Please print the entries below exactly, from the line with "(by rw [hx])" through the line with "def takesRecords : Instr → Bool", including both of those lines and leaving out all others.

Dataset entries:
--- START ---
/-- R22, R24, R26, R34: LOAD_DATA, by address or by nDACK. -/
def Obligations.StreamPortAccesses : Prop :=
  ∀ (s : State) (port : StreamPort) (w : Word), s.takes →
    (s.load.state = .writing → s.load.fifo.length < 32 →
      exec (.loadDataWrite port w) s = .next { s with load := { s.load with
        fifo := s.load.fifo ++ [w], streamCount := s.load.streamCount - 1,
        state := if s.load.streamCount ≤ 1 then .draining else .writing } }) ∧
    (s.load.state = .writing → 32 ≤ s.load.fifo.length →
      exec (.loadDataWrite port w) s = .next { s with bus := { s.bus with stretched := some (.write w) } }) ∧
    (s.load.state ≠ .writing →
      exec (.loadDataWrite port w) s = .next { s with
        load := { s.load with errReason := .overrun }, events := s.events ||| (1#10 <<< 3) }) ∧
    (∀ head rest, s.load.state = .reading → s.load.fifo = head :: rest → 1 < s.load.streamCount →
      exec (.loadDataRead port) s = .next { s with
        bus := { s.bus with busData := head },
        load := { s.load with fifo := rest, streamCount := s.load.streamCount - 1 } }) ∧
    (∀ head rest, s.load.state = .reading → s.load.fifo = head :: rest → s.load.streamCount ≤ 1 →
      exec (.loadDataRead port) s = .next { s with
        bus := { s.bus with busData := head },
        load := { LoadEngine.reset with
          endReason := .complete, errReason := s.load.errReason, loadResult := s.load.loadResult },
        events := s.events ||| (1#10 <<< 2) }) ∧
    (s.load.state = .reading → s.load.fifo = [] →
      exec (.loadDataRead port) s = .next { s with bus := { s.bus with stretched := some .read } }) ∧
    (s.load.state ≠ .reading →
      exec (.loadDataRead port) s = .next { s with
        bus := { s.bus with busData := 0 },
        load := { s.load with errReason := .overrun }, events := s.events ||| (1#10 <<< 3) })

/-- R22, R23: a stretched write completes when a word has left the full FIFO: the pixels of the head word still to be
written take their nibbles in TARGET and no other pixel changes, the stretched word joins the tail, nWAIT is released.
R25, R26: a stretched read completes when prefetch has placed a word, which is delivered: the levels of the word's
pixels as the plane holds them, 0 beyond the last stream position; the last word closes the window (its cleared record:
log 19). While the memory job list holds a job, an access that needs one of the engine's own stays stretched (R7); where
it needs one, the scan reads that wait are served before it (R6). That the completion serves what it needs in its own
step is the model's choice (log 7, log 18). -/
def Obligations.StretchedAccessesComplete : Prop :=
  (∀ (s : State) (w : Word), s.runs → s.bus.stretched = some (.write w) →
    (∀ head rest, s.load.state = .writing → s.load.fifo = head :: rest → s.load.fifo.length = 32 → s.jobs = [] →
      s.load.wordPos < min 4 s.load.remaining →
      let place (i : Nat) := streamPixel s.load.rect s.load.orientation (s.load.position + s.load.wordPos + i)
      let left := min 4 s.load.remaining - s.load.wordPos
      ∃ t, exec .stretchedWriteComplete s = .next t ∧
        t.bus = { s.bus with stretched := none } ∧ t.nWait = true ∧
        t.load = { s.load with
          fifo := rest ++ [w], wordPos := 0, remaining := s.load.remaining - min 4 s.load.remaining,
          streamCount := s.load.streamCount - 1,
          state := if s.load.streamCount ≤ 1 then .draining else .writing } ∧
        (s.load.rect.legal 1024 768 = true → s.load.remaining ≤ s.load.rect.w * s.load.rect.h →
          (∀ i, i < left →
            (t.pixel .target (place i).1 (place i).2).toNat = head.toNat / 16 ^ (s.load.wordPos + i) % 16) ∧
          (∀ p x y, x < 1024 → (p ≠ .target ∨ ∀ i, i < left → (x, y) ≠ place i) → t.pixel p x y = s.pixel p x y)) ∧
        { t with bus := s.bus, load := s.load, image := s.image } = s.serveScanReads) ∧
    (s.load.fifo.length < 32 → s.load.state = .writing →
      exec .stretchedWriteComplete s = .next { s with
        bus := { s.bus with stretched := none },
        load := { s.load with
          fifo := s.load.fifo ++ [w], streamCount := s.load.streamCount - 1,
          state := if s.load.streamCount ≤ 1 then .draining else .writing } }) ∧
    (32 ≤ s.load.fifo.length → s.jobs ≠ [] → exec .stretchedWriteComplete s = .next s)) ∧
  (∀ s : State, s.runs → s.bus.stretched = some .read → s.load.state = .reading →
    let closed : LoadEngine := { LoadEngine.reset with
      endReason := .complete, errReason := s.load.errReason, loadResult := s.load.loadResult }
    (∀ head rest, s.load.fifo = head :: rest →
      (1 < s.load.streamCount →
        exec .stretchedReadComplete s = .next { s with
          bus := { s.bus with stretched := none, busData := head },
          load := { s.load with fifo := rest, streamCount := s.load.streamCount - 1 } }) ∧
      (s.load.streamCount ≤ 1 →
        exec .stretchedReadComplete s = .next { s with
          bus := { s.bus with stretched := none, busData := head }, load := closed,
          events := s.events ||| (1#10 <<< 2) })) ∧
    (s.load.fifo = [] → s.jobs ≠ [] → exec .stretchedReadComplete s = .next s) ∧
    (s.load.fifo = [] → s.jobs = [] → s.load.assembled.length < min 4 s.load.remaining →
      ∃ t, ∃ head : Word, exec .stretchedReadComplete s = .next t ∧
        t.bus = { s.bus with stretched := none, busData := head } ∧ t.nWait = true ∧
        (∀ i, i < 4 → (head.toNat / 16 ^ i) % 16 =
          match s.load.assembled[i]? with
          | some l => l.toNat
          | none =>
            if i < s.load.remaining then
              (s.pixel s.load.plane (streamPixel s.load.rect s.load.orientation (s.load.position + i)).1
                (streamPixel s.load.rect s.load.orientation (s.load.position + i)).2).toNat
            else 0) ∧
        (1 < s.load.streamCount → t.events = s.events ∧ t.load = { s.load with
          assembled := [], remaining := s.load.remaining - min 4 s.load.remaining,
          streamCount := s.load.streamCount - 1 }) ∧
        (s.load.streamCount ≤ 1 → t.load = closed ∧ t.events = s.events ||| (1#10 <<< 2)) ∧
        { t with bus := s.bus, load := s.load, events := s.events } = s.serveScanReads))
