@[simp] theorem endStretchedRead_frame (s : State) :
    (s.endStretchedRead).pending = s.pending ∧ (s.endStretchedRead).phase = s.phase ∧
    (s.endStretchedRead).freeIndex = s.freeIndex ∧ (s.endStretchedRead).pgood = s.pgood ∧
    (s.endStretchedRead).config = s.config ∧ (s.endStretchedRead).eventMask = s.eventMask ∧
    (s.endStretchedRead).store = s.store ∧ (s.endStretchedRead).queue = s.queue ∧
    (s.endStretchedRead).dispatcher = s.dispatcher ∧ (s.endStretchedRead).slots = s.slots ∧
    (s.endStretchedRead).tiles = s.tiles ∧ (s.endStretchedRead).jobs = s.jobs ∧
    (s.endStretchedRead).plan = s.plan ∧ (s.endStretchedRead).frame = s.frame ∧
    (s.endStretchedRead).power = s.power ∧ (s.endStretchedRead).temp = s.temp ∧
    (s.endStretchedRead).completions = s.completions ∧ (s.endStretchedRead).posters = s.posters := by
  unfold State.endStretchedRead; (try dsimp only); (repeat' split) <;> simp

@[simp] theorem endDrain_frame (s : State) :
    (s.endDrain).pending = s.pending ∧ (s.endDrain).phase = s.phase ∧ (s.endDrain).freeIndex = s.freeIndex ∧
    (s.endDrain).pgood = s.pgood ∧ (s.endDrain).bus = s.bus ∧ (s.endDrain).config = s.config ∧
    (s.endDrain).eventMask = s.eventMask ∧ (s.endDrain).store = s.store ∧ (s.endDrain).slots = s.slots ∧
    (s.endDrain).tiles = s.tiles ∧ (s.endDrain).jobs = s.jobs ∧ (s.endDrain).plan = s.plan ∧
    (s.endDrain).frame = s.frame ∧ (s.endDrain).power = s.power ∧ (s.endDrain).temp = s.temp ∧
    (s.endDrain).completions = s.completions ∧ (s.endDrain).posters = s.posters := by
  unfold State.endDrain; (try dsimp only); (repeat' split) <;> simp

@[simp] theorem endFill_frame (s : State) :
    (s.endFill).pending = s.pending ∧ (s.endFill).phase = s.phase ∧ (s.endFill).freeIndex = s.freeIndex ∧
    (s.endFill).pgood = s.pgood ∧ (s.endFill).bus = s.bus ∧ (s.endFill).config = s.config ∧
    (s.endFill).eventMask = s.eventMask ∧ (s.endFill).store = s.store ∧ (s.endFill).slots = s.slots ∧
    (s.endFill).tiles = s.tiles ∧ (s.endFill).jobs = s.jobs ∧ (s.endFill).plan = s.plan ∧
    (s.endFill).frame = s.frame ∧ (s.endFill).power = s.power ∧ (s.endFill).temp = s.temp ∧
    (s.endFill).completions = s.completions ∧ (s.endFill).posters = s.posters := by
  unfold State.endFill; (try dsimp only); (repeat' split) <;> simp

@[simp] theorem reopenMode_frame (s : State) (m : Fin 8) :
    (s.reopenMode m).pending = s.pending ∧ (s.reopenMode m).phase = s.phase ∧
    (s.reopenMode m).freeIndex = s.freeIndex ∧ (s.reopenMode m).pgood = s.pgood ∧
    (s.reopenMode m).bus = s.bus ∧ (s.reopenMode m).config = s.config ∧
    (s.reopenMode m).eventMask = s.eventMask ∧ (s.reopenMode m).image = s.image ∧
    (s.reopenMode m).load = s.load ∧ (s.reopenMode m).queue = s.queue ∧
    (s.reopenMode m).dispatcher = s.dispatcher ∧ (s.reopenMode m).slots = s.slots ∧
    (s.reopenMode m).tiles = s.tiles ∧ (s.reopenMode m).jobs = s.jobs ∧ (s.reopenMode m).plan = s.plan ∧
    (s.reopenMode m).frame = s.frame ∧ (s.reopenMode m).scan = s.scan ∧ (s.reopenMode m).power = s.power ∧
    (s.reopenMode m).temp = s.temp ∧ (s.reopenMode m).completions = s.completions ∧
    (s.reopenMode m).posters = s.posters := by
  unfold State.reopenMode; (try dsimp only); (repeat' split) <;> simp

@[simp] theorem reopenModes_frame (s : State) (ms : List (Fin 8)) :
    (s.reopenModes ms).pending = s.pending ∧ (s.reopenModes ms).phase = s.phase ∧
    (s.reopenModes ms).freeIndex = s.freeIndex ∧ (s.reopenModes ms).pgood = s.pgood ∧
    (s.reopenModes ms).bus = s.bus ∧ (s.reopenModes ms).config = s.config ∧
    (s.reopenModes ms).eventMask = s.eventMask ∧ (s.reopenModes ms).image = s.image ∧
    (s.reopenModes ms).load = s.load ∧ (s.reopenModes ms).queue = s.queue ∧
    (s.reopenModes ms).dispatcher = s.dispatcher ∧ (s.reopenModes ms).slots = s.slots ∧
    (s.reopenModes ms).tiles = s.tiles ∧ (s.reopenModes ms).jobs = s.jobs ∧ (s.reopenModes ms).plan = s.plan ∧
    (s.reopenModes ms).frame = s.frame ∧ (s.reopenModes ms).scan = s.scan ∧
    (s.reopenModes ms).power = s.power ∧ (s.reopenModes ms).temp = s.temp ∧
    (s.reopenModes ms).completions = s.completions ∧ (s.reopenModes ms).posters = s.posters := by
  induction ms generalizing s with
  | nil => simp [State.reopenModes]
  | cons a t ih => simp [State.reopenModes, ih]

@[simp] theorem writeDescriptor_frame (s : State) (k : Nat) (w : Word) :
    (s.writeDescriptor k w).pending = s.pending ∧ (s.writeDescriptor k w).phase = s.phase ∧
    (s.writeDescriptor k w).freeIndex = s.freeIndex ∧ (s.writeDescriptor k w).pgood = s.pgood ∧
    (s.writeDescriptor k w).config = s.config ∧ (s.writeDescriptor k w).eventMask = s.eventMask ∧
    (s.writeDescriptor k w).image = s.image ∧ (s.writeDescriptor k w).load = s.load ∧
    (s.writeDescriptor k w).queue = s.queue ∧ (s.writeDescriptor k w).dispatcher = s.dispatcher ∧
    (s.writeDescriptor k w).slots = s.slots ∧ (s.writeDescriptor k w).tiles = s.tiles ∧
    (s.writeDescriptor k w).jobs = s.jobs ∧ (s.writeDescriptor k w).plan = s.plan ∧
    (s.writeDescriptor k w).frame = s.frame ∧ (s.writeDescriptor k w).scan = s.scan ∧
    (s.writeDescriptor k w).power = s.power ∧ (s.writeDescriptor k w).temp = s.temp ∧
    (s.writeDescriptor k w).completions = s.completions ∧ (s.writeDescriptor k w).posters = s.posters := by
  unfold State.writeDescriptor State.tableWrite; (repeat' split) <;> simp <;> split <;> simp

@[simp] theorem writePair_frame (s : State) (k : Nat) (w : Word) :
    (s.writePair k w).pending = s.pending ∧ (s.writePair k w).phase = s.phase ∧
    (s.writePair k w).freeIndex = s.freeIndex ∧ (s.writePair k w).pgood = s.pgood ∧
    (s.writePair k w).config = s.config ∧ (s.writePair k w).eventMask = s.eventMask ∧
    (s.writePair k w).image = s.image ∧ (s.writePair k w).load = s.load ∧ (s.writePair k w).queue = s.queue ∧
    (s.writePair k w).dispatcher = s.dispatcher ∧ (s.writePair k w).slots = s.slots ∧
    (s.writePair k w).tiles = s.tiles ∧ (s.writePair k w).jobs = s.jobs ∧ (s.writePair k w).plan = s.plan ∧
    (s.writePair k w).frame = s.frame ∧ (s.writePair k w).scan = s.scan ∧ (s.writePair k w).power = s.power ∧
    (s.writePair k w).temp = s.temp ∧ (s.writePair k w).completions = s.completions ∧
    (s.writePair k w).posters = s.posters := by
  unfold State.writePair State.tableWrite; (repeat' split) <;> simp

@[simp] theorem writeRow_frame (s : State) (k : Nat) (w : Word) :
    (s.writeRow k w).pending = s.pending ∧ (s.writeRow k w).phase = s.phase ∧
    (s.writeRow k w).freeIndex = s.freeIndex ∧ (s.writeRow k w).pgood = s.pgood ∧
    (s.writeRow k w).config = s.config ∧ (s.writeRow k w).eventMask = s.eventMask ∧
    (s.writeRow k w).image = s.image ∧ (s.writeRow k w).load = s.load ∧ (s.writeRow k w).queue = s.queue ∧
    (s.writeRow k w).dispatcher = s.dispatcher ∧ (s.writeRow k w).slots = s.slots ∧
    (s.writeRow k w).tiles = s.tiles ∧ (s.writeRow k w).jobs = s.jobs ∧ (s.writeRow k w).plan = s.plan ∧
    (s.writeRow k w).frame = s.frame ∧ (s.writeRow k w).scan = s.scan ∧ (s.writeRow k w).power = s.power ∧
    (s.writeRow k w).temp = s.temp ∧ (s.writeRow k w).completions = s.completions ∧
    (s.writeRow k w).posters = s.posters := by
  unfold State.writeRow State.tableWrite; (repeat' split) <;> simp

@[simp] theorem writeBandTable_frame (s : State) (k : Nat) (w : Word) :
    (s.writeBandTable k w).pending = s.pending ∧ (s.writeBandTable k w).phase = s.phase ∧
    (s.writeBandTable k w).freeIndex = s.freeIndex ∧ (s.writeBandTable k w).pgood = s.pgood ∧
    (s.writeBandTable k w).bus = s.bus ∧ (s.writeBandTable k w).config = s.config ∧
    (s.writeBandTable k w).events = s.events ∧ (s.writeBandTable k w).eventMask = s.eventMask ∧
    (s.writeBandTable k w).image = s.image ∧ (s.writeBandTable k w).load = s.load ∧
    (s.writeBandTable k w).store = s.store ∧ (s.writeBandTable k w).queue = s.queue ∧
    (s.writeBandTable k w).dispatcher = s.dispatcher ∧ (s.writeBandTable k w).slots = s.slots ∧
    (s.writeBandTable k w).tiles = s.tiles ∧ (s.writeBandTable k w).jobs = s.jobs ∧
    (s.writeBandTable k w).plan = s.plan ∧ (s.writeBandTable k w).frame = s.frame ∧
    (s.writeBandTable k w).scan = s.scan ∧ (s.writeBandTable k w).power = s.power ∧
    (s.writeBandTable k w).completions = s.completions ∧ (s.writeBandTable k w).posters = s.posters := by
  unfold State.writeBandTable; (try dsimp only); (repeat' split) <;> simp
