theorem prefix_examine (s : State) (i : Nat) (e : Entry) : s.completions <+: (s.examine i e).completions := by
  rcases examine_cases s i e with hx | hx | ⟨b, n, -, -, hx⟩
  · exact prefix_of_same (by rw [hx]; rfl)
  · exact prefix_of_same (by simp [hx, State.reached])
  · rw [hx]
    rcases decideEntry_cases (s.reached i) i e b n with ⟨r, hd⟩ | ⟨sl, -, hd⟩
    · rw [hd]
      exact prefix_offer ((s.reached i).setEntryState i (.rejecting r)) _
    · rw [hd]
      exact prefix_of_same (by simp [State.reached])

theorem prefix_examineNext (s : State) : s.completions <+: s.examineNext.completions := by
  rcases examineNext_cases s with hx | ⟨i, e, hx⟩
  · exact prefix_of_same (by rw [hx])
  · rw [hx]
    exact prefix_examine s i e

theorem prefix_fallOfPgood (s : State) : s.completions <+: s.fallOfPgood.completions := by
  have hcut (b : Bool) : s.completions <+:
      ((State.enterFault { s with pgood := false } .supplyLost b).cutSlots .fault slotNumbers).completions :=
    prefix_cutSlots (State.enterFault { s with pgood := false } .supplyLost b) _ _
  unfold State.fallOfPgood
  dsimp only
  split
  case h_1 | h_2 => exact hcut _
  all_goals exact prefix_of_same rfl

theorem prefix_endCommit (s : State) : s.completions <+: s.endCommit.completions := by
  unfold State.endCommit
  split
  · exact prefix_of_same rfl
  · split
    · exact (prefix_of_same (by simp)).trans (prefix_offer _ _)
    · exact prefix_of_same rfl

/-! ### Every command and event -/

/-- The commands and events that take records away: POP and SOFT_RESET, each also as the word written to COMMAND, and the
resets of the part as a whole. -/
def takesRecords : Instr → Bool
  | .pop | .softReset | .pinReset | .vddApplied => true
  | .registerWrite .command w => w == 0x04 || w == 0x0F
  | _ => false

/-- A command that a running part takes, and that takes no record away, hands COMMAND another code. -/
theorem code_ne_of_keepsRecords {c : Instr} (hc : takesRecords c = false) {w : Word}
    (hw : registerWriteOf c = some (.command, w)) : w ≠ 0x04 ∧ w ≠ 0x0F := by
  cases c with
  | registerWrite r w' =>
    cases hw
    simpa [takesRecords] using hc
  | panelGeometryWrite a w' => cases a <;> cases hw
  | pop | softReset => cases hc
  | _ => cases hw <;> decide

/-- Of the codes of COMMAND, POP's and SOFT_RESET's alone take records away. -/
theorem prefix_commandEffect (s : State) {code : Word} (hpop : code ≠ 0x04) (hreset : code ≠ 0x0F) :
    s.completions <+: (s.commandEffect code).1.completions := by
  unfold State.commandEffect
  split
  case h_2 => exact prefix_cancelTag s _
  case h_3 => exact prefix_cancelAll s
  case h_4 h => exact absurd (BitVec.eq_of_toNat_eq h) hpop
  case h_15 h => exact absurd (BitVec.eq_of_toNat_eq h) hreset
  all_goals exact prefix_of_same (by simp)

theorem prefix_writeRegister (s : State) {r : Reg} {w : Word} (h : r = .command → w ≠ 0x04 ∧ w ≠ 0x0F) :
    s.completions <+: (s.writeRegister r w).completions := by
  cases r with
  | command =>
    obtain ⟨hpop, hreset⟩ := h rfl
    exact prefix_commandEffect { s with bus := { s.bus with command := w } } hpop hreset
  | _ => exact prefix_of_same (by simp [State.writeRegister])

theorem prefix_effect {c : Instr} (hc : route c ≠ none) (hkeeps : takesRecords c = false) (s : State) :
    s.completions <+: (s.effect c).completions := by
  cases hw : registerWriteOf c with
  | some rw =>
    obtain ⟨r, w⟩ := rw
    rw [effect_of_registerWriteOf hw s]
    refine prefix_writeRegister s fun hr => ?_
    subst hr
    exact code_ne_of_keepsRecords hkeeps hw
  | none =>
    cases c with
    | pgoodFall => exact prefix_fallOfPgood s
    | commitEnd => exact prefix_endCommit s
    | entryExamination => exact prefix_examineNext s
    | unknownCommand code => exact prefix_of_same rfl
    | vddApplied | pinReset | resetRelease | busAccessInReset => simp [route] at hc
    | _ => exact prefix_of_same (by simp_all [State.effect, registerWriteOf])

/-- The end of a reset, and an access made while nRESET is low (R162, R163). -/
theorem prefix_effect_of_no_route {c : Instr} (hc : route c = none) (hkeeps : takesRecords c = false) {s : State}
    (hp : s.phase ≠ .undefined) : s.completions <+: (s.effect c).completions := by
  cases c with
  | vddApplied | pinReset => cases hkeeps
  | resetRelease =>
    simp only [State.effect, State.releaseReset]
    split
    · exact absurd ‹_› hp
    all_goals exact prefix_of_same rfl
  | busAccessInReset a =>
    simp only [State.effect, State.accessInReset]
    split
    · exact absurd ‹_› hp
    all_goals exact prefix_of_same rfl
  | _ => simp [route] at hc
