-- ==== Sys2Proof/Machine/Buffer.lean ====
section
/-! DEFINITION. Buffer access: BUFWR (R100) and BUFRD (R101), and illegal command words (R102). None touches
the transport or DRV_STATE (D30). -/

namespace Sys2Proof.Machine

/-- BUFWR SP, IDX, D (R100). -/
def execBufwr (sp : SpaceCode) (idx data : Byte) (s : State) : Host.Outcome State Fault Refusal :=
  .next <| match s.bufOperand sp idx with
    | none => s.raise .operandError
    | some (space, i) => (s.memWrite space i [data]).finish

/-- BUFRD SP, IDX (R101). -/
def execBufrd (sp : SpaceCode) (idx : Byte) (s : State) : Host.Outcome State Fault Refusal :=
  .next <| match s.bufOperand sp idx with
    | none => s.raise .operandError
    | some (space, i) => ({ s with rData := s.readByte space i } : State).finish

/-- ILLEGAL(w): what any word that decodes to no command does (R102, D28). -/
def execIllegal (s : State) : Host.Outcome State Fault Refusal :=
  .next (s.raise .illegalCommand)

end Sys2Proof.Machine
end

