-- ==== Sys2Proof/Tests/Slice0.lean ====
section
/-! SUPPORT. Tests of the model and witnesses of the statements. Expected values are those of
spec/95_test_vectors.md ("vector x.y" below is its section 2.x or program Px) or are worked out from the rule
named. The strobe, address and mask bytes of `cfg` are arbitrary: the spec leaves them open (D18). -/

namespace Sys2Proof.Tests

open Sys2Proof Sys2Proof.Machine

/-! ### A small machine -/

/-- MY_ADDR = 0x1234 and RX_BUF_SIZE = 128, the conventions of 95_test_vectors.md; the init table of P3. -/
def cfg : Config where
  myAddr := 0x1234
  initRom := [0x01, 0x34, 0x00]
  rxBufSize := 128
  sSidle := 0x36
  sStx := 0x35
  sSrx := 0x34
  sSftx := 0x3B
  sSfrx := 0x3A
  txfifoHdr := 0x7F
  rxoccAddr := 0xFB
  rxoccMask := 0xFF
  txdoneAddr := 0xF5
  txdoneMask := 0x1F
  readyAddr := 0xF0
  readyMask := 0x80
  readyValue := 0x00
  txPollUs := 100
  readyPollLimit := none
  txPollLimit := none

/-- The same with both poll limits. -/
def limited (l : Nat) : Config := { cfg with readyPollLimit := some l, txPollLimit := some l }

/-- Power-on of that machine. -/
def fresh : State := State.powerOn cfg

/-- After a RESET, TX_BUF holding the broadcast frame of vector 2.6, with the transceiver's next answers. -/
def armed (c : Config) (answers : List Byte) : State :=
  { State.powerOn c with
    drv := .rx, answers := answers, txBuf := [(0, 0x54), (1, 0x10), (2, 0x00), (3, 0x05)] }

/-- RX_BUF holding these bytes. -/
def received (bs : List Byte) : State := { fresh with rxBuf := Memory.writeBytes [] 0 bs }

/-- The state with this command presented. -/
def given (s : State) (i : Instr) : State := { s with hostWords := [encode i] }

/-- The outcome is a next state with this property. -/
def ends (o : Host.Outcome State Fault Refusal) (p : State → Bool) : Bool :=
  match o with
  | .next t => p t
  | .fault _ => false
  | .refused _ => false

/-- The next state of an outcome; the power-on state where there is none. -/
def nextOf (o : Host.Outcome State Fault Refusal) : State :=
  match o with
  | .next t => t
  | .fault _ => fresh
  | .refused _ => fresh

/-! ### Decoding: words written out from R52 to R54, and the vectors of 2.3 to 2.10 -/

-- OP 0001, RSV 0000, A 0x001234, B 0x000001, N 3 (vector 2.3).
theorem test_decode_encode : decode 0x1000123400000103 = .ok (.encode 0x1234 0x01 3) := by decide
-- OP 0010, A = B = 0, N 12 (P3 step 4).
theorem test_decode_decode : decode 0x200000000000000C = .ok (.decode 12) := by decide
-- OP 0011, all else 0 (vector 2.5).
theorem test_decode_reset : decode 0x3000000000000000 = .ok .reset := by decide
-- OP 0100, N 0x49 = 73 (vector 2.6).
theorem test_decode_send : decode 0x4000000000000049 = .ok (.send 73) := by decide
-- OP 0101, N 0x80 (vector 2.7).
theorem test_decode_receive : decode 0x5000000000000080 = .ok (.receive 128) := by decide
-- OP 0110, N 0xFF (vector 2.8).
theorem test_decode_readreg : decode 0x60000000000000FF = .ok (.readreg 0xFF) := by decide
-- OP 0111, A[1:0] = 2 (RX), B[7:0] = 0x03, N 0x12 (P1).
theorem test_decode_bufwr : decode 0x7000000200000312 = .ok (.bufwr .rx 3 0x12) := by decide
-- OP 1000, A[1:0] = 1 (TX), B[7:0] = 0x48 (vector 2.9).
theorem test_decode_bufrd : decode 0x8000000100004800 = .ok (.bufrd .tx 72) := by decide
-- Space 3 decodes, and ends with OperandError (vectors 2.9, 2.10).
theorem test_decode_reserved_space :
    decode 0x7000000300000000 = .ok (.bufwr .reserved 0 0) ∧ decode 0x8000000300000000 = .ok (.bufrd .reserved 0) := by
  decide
--- END ---
**RESPONSE**
  · exact prefix_of_same (by rw [hx])
  · rw [hx]
    exact prefix_examine s i e

theorem prefix_fallOfPgood (s : State) : s.completions <+: s.fallOfPgood.completions := by
  have hcut (b : Bool) : s.completions <+:
      ((State.enterFault { s with pgood := false } .supplyLost b).cutSlots .fault slotNumbers).completions :=
    prefix_cutSlots (State.enterFault { s with pgood := false } .supplyLost b) _ _
  unfold State.fallOfPgood
  dsimp only
  split
  case h_1 | h_2 => exact hcut _
  all_goals exact prefix_of_same rfl

theorem prefix_endCommit (s : State) : s.completions <+: s.endCommit.completions := by
  unfold State.endCommit
  split
  · exact prefix_of_same rfl
  · split
    · exact (prefix_of_same (by simp)).trans (prefix_offer _ _)
    · exact prefix_of_same rfl

/-! ### Every command and event -/

/-- The commands and events that take records away: POP and SOFT_RESET, each also as the word written to COMMAND, and the
resets of the part as a whole. -/
def takesRecords : Instr → Bool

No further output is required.